3.1 Data Temperature Model

The new data are likely to access in the immediate future and thus warrants storage in the hot database. The initial temperature value \(T_{newData}\) is set as the average temperature of hot data.

Using I and Q to represent the user and data priority, where \(I=1\) indicates an important user, \(I=0\) indicates a regular user, \(Q=1\) indicates key data, and \(Q=0\) indicates regular data. Let \(T_{pre}\) and \(T_{new}\) denote the temperature before and after data access, \(T_{new}\) can be formulated as follows:

$$\begin{aligned} T_{new}=T_{pre}+\alpha + \beta \times I+ \gamma \times Q \end{aligned}$$
(1)

where \(\alpha \), \(\beta \), and \(\gamma \) denote weights of access, user priority, and data priority.

In order to mitigate the persistent impact of short-term frequent access on data temperature, it is necessary to periodically reduce the temperature of data. Let \(T_{pre}\) and \(T_{new}\) be the data temperature before and after reduction, and \(\delta \) be the temperature weakening coefficient. \(T_{new}\) is the product of \(T_{pre}\) and \(\delta \).

3.2 Data Hierarchical Storage Mechanism

Local Hot and Cold Data Migration Management includes time-driven and event-driven migration. Time-driven migration occurs at the end of each period p, event-driven migration occurs in the process of each period p.

To mine the periodic migration pattern of data, when data d is migrated from cold to hot database for the y-th time (where y \(\ge \) 4), if the three intervals resulting from the last four migrations are equal (the difference in period numbers between two consecutive migrations form interval), it is inferred that data d exhibits a periodic migration pattern.

In time-driven migration, we utilize LSTM to predict new data volume of upcoming period e based on new data volume of previous period, then compute the upper threshold of the current period \(\zeta \) as the difference between the hot database storage capacity c and 0.5 times e, indicating the maximum storage space utilized in the hot database post-migration. By means of migration, the cold data predicted to migrate to the hot database in the next period, along with a portion of the currently high-temperature data, is stored in the hot database.

Event-driven migration involves storing newly generated data and cold data with increased temperature in the hot database. If the storage space in the hot database is inadequate, hot data is evicted to the local cold database in ascending order of temperature until sufficient storage space is adequate.

Local and Remote Data Migration Management includes two types of event-driven migration. When the temperature of remote cold data increases, it initiates the migration of remote cold data back to the local database. When the utilized storage space of the local cold database exceeds 90% of the total storage capacity, it initiates the migration of local cold data to the remote database.

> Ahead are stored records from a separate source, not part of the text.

-- ==== Sys2Proof/Machine/Tables.lean ====
section
/-! DEFINITION. Page tables as Renweaz keeps them: their entries and leaves, and what it may write into them (02 R46 to R50; 03 R67;
12 R328, R329). -/

namespace Sys2Proof.Machine

open Sys2Proof Host

/-- A leaf entry with its level, and the physical address of the entry. -/
def leafWhere (s : State) (va : Nat) : Nat → List Level → Nat → Option (Nat × Nat × Nat)
  | _, [], _ => none
  | i, l :: ls, table =>
    let at' := table + 8 * bits va (l.shift + l.width - 1) l.shift
    let e := s.readPA at' 8
    if !bitAt e 0 || pteBad l e then none
    else if bitAt e 1 then some (i, e, at')
    else leafWhere s va (i + 1) ls (pteAddr e)

def State.leafWhere? (s : State) (cx : CtxId) (va : Nat) : Option (Nat × Nat × Nat) :=
  (s.ctx? cx).bind fun c => leafWhere s va 0 levels c.root

/-- Bytes that a leaf of a level maps. -/
def leafBytes (level : Nat) : Nat := match levels[level]? with
  | some l => l.page
  | none => 0

/-- The entries of a page table that are not zero. -/
def State.entriesAt (s : State) (table n : Nat) : List Nat :=
  ((s.mem.filterMap fun x => if table ≤ x.1 && x.1 < table + 8 * n then some ((x.1 - table) / 8) else none).dedup).map fun i =>
    s.readPA (table + 8 * i) 8

/-- The leaves below a page table: each entry, with the bytes it maps. -/
def State.leavesBelow (s : State) : List Level → Nat → List (Nat × Nat)
  | [], _ => []
  | l :: ls, table => ((s.entriesAt table (2 ^ l.width)).filter fun e => bitAt e 0 && !pteBad l e).flatMap fun e =>
    if bitAt e 1 then [(e, l.page)] else State.leavesBelow s ls (pteAddr e)

/-- A partition owns the pseudo-channel group of a physical address. -/
def Part.ownsPA (p : Part) (pa : Nat) : Bool := p.groups.contains (8 * stackOf pa + groupOf pa)

/-- The 64 KiB pages of a window. -/
def windowPages (base len : Nat) : List Nat := (List.range (len / 65536)).map fun i => base + 65536 * i

/-- Where the window that a filter request reads lies: its texture or grid. -/
def FilterWork.at (w : FilterWork) : Nat :=
  match w with
  | .texs r _ _ => r.base
  | .resq r _ _ => r.base
  | .hgl r _ => r.base

/-- Filter requests that have passed their issue checks read a window. -/
def State.windowRead (s : State) (cx : CtxId) (w : Window) : Bool :=
  s.filters.any fun x => x.2.cx == cx && w.base ≤ x.2.work.at && x.2.work.at < w.base + w.len

/-- A filter request that has passed its issue checks reads a window that meets a virtual range (12 R329). -/
def State.filterReads (s : State) (cx : CtxId) (base len : Nat) : Bool :=
  (s.ctx? cx).any fun c => c.windows.any fun w => w.base < base + len && base < w.base + w.len && s.windowRead cx w

/-- Memory of a pseudo-channel group that lies below its mode store (15 R410). -/
def belowModes (pa len : Nat) : Bool := pa % 2 ^ 33 + len ≤ 0x1FE000000

/-- The tables of a context keep the rules: every leaf lies in its partition's groups or in a sealed region (03 R67), none on a
mode store (15 R410), and every mapped page of a window has E = 1 and lies on the window's stack (12 R328). -/
def State.tablesGood (s : State) (cx : CtxId) (c : Ctx) : Bool :=
  (s.parts.get? (s.partOf cx)).any fun p =>
    ((s.leavesBelow levels c.root).all fun y =>
      (p.ownsPA (pteAddr y.1) || s.sealedPA (pteAddr y.1)) && belowModes (pteAddr y.1) y.2) &&
    c.windows.all fun w => (windowPages w.base w.len).all fun va => match s.leafWhere? cx va with
      | some x => bitAt x.2.1 4 && stackOf (pteAddr x.2.1) == w.stack && p.ownsPA (pteAddr x.2.1)
      | none => true

/-- Page-table words that Renweaz writes. -/
def State.writePtes (s : State) (ptes : List (Nat × Nat)) : State := ptes.foldl (fun s x => s.writePA x.1 8 x.2) s

/-- A window that a filter request reads gets CMP by these words. -/
def State.cmpComes (s s' : State) : Bool :=
  s.ctxs.any fun x => x.2.windows.any fun w =>
    let cx : CtxId := ⟨x.1 / 64, x.1 % 64⟩
    s.windowRead cx w && !s.windowCmp cx w && s'.windowCmp cx w

/-- Renweaz maps memory as the rules of partitions and windows allow; an update that sets CMP waits for the filter requests on its
window (12 R329). What the TLBs hold stays until an invalidation (02 R48). -/
def State.remap (s : State) (ptes : List (Nat × Nat)) : Option State :=
  let s' := s.writePtes ptes
  if (s'.ctxs.all fun x => s'.tablesGood ⟨x.1 / 64, x.1 % 64⟩ x.2) && !s.cmpComes s' then some s' else none

end Sys2Proof.Machine
end

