-- ==== Sys2Proof/Machine/Links.lean ====
section
/-! DEFINITION. Windows between devices, the Fakalvo transport, the IEEE 1588 clock and the Ethernet queue sets (02 R62 to R66;
08 R243, R244; 16 R440 to R443). -/

namespace Sys2Proof.Machine

open Sys2Proof Host

/-! Peers. -/

/-- The peers of the window group that are not lost. -/
def State.peers (s : State) : List (Nat × Stream) := s.streams.filter fun x => !x.2.lost

def State.peer? (s : State) (peer : Nat) : Option Stream := (s.streams.get? peer).filter fun x => !x.lost

/-- An item from a peer: 1 to 16 bytes at an address of the context's space. -/
def itemSpan (s : State) (cx : CtxId) (va n : Nat) (wr : Bool) : Option (List Nat) :=
  if n == 0 || 16 < n then none else
  match s.span cx va n wr with
  | .ok keys => some keys
  | .error _ => none

/-- A failed store from a peer is dropped and counted (R442). -/
def State.remoteError (s : State) (cx : CtxId) : State :=
  { s with vds := s.vds.alter cx.vd fun (v : Vdev) => { v with remoteErr := v.remoteErr + 1 } }

/-- A translation for a peer's access, at the hub: in the shared TLB of die 0 (log 12). -/
def State.walkedPeer (s : State) (cx : CtxId) (va : Nat) : State := s.walkedDie 0 cx va

/-- A store from a peer takes its place. -/
def State.applyWrite (s : State) (cx : CtxId) (va : Nat) (data : List Byte) : State :=
  match itemSpan s cx va data.length true with
  | some keys => (s.walkedPeer cx va).engineWrite cx.vd keys data (s.throughAt cx .g va)
  | none => s.remoteError cx

/-- A load from a peer takes its place: the item of its reply. -/
def State.applyRead (s : State) (cx : CtxId) (va n : Nat) : FkItem × State :=
  match itemSpan s cx va n false with
  | some keys => (.resp (keys.map s.readKey) false, (s.walkedPeer cx va).touch cx.vd 0 keys)
  | none => (.resp [] true, s)

/-- The channels that an item's access reaches. -/
def State.itemChans (s : State) (cx : CtxId) (x : FkItem) : List Nat :=
  match x with
  | .write va data => match itemSpan s cx va data.length true with
    | some keys => s.keysChans (s.throughAt cx .g va) keys
    | none => []
  | .read va n => match itemSpan s cx va n false with
    | some keys => s.keysChans false keys
    | none => []
  | .resp .. => []

/-! Owners of remote accesses (R243, R244; 01 R30). -/

/-- The agent's count of stores that are not acknowledged falls by one. -/
def State.acked (s : State) (who : OwnerRef) : State :=
  match who with
  | .team g i => s.updTeamRef g i fun t => { t with rpend := t.rpend - 1 }
  | .ctl core run => s.onCtl core fun c => if c.run == run then { c with rpend := c.rpend - 1 } else c

/-- The first item of a remote load that waits for this peer takes its value. -/
def Pend.reply (p : Pend) (peer data : Nat) : Pend :=
  match p.work with
  | .remote sg n cnt b items ws =>
    let mine (x : MemItem) : Bool := match x.place with
      | .remote q _ _ _ => q == peer
      | .here _ => false
    match items.find? mine with
    | some x =>
      let rest := items.erase x
      let ws := ws ++ loadWrites x sg n cnt b data
      { p with work := if rest.isEmpty then .results ws 0 else .remote sg n cnt b rest ws }
    | none => p
  | _ => p

def replyTo (ps : List Pend) (id peer data : Nat) : List Pend := ps.map fun p => if p.id == id then p.reply peer data else p

/-- A reply reaches the load of its agent; one for an agent that is gone is dropped. None while the load itself waits. -/
def State.deliverReply (s : State) (who : OwnerRef) (id peer data : Nat) : Option State :=
  match who with
  | .team g i => match s.whereTeam g i with
    | some (core, slot, t) =>
      if s.stuck (pendsTo id t.pend) then none else
      let (s, ps) := s.performTo core (s.teamVd t) id t.pend
      some (s.updTeam core slot fun t => { t with pend := replyTo ps id peer data })
    | none => some s
  | .ctl core run =>
    if (s.ctl core).run != run then some s
    else if s.stuck (s.ctl core).pend then none else
    let s := s.drainCtl core
    some (s.onCtl core fun c => { c with pend := replyTo c.pend id peer data })

/-! Frames (R441). -/

/-- The peer's acknowledgement: every frame up to that SEQ was applied. -/
def State.takeAck (s : State) (peer ack : Nat) : State :=
  let st := s.stream peer
  match st.unacked.findIdx? fun f => f.seq == ack with
  | none => s
  | some k =>
    let done := st.unacked.take (k + 1)
    let marks := done.filter fun f => f.kind == fkMarker
    let s := s.setStream peer { st with
      unacked := st.unacked.drop (k + 1)
      markerAck := match marks.getLast? with
        | some f => some f.window
        | none => st.markerAck }
    done.foldl (fun s f => match f.kind == fkWrite, f.who with
      | true, some w => s.acked w
      | _, _ => s) s

/-- The items of a frame reach memory together: the frame waits for every channel that one of them needs. -/
def State.gateFrame (s : State) (frame : FkFrame) (f : State → Option State) : Option State :=
  s.gate (.peer frame.peer frame.seq) (frame.items.flatMap (s.itemChans frame.dst)).dedup f

/-- A frame is accepted where it is the next of its stream; the rest are discarded. `body` applies its items, in order. -/
def State.receive (s : State) (f : FkFrame) (body : State → Option State) : Option State :=
  match s.peer? f.peer with
  | some st =>
    if f.version != 1 then some s
    else if f.seq != st.expect then some s
    else s.gateFrame f fun s => (body (s.takeAck f.peer f.ack)).map fun s =>
      let st := s.stream f.peer
      s.setStream f.peer { st with expect := (st.expect + 1) % 2 ^ 32 }
  | none => none

/-- The items of a WRITE frame. -/
def State.applyWrites (s : State) (cx : CtxId) : List FkItem → Option State
  | [] => some s
  | .write va data :: r => State.applyWrites (s.applyWrite cx va data) cx r
  | _ :: _ => none

/-- The items of a READ frame, and the items of its reply. -/
def State.applyReads (s : State) (cx : CtxId) : List FkItem → Option (List FkItem × State)
  | [] => some ([], s)
  | .read va n :: r =>
    let x := s.applyRead cx va n
    (State.applyReads x.2 cx r).map fun y => (x.1 :: y.1, y.2)
  | _ :: _ => none

/-- The items of a READRESP frame, for the oldest loads of the stream that wait. -/
def State.applyReplies (s : State) (peer : Nat) : List FkItem → Option State
  | [] => some s
  | .resp data failed :: r =>
    let st := s.stream peer
    match st.reads with
    | (who, id) :: rest =>
      ((s.setStream peer { st with reads := rest }).deliverReply who id peer (if failed then 0 else leNat data)).bind fun s =>
        State.applyReplies s peer r
    | [] => State.applyReplies s peer r
  | _ :: _ => none

def execFakalvoWrite (frame : FkFrame) (s : State) : Outcome State Fault Refusal :=
  enabled s (s.receive frame fun s => s.applyWrites frame.dst frame.items)

def execFakalvoRead (frame : FkFrame) (s : State) : Outcome State Fault Refusal :=
  enabled s (s.receive frame fun s => (s.applyReads frame.dst frame.items).map fun x =>
    x.2.sendFrame frame.peer fkReadResp frame.dst x.1 0 none)

def execFakalvoReadresp (frame : FkFrame) (s : State) : Outcome State Fault Refusal :=
  enabled s (s.receive frame fun s => s.applyReplies frame.peer frame.items)

/-- An ACK takes no place in the stream's order. -/
def execFakalvoAck (frame : FkFrame) (s : State) : Outcome State Fault Refusal :=
  enabled s ((s.peer? frame.peer).map fun _ => if frame.version == 1 then s.takeAck frame.peer frame.ack else s)

/-- A close marker: every store before it has been applied. -/
def execFakalvoMarker (frame : FkFrame) (s : State) : Outcome State Fault Refusal :=
  enabled s (s.receive frame fun s =>
    some (s.setStream frame.peer { s.stream frame.peer with markerIn := some frame.window }))

/-- Every unacknowledged frame is sent again, as it was. -/
def execFakalvoRetransmit (peer : Nat) (s : State) : Outcome State Fault Refusal :=
  enabled s ((s.peer? peer).bind fun st => if st.unacked.isEmpty then none else some s)

/-- One remote access of a peer takes effect: a store is applied, a load is answered (02 R63). No frame's SEQ is 2³², which names
its place in a deferred queue. -/
def execRemoteApply (peer : Nat) (cx : CtxId) (item : FkItem) (s : State) : Outcome State Fault Refusal :=
  enabled s <| (s.peer? peer).bind fun _ => s.gate (.peer peer (2 ^ 32)) (s.itemChans cx item) fun s => match item with
    | .write va data => some (s.applyWrite cx va data)
    | .read va n =>
      let x := s.applyRead cx va n
      some (x.2.sendFrame peer fkReadResp cx [x.1] 0 none)
    | .resp .. => none

/-! Windows (02 R62, R64, R65). -/

/-- Group time in ns (16 R443). -/
def State.groupTime (s : State) : Nat := ((s.ns : Int) + s.ptp).toNat

/-- L in ns. -/
def State.winLen (s : State) : Nat := 2 ^ s.winExp * 1000

/-- Both markers of a window have come, or there is no such window. -/
def Stream.closed (st : Stream) (win : Nat) : Bool :=
  win == 0 || ((match st.markerIn with | some n => win ≤ n + 1 | none => false) &&
    match st.markerAck with | some n => win ≤ n + 1 | none => false)

/-- The device begins the next window, and sends its close marker for the last. -/
def execWindowAdvance (s : State) : Outcome State Fault Refusal :=
  enabled s <|
    if s.groupTime < (s.win + 1) * s.winLen || !(s.peers.all fun x => x.2.closed s.win) then none else
    let s := s.peers.foldl (fun s x => s.sendFrame x.1 fkMarker ⟨0, 0⟩ [] s.win none) s
    some { s with win := s.win + 1 }

/-- The first window whose marker from the peer, or whose acknowledgement of the own marker, is missing. -/
def Stream.missing (st : Stream) : Nat :=
  let next (x : Option Nat) : Nat := match x with
    | some n => n + 1
    | none => 0
  min (next st.markerIn) (next st.markerAck)

/-- Where an agent runs, and its context. -/
def State.ownerAt (s : State) (who : OwnerRef) : Option (Nat × CtxId) :=
  match who with
  | .team g i => (s.whereTeam g i).bind fun x => (s.teamCx x.2.2).map fun cx => (x.1, cx)
  | .ctl core run => if (s.ctl core).run == run then (s.ctl core).owner.map fun cx => (core, cx) else none

/-- WINWs that wait complete. -/
def State.releaseWinw (s : State) : State :=
  let teams : Tbl Team := s.teams.map fun x => (x.1, if x.2.waitsIn .winw then { x.2 with rwin := none } else x.2)
  let cores : Tbl Core := s.cores.map fun x =>
    (x.1, if x.2.ctl.mode == .winw then { x.2 with ctl := { x.2.ctl with rwin := none } } else x.2)
  { s with teams := teams, cores := cores }

/-- Loads that wait for a lost peer complete with 0. -/
def State.failReads (s : State) (peer : Nat) : List (OwnerRef × Nat) → Option State
  | [] => some s
  | (who, id) :: r => (s.deliverReply who id peer 0).bind fun s => State.failReads s peer r

/-- A peer is lost, WTO after group time (N + 2) · L for a window N whose markers are missing. -/
def execPeerLost (peer : Nat) (s : State) : Outcome State Fault Refusal :=
  enabled s <| (s.peer? peer).bind fun st =>
    let n := st.missing
    if s.groupTime < (n + 2) * s.winLen + s.wto then none else
    let owners := ((st.reads.map (·.1) ++ st.unacked.filterMap fun f => f.who).filterMap s.ownerAt).dedup
    let vds := ((s.ctxs.filter fun x => x.2.remote.any fun r => r.peer == peer).map fun x => x.1 / 64).dedup
    let s := s.setStream peer { st with lost := true, reads := [] }
    (s.failReads peer st.reads).map fun s =>
      let s := owners.foldl (fun s x => s.postEvent x.1 x.2
        { tag := BitVec.ofNat 64 n, src := 9, status := 5, unit := peer, detail := 0 }) s.releaseWinw
      vds.foldl (fun s v => s.postNotice (v + 1) noticePeer [peer]) s

/-! The clock and the ports (16 R440, R443). -/

/-- An IEEE 1588 message: its timestamp at the port, and the servo's correction of the clock, if any. -/
def execPtpMessage (port : Nat) (offset : Option Int) (s : State) : Outcome State Fault Refusal :=
  enabled s <| if 8 ≤ port then none else
    let s := { s with stamps := s.stamps.set port s.groupTime }
    match offset with
    | some d => some { s with ptp := s.ptp + d }
    | none => some s

/-- FKETYPE of a port. -/
def State.fkType (s : State) (port : Nat) : Nat := (s.fketype.get 0x88B5 port).toNat

/-- EtherType of a frame, behind an IEEE 802.1Q tag where it has one; network byte order. -/
def etherType (f : List Byte) : Nat :=
  let at' (i : Nat) : Nat := 256 * (f.getD i 0).toNat + (f.getD (i + 1) 0).toNat
  if at' 12 == 0x8100 then at' 16 else at' 12

/-- A frame enters a receive queue of a queue set, or the oldest frame of a transmit queue leaves. Fakalvo frames go to the
transport. -/
def execEthernetFrame (qset queue : Nat) (rx : Option (List Byte)) (s : State) : Outcome State Fault Refusal :=
  enabled s <| if 64 ≤ qset || 16 ≤ queue then none else
    let x := s.ethSet qset
    match rx with
    | some f =>
      if f.length < 14 || 9216 < f.length || etherType f == s.fkType (qset / 8) then none
      else some (s.setEth qset { x with rx := x.rx.set queue (x.rx.get [] queue ++ [f]) })
    | none => match x.tx.get [] queue with
      | _ :: rest => some (s.setEth qset { x with tx := x.tx.put [] queue rest })
      | [] => none

end Sys2Proof.Machine
end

We denote the benefit of storing a unit of data remotely as udy, can be expressed as the difference between the local storage cost \(cost_{L}\) and the remote storage cost \(cost_{R}\), divided by the data size s, and cost is the weighted sum of the monetary cost expCost and the latency cost dlyCost. The expCost is calculated as the product of the data size s, the power consumption per unit of stored data e, and the unit cost of electricity ep. The dlyCost is the sum of the sending latency s/bindwidth(bw) and the propagation latency pd, multiplied by the normalized data temperature \(T'\).

$$\begin{aligned} udy=\frac{cost_{L}-cost_{R}}{s}=\frac{s\times e\times epdiff+\theta \times (\frac{s}{bw_{L}} -\frac{s}{bw_{R}} -pd_{R})\times T'}{s} \end{aligned}$$
(2)

where \(\theta \) is the weight of the delay cost relative to the monetary cost, and epdiff represents the difference in electricity cost per unit between local and remote storage, and \(pd_{L}\) in \(dlyCost_{L}\) is negligible.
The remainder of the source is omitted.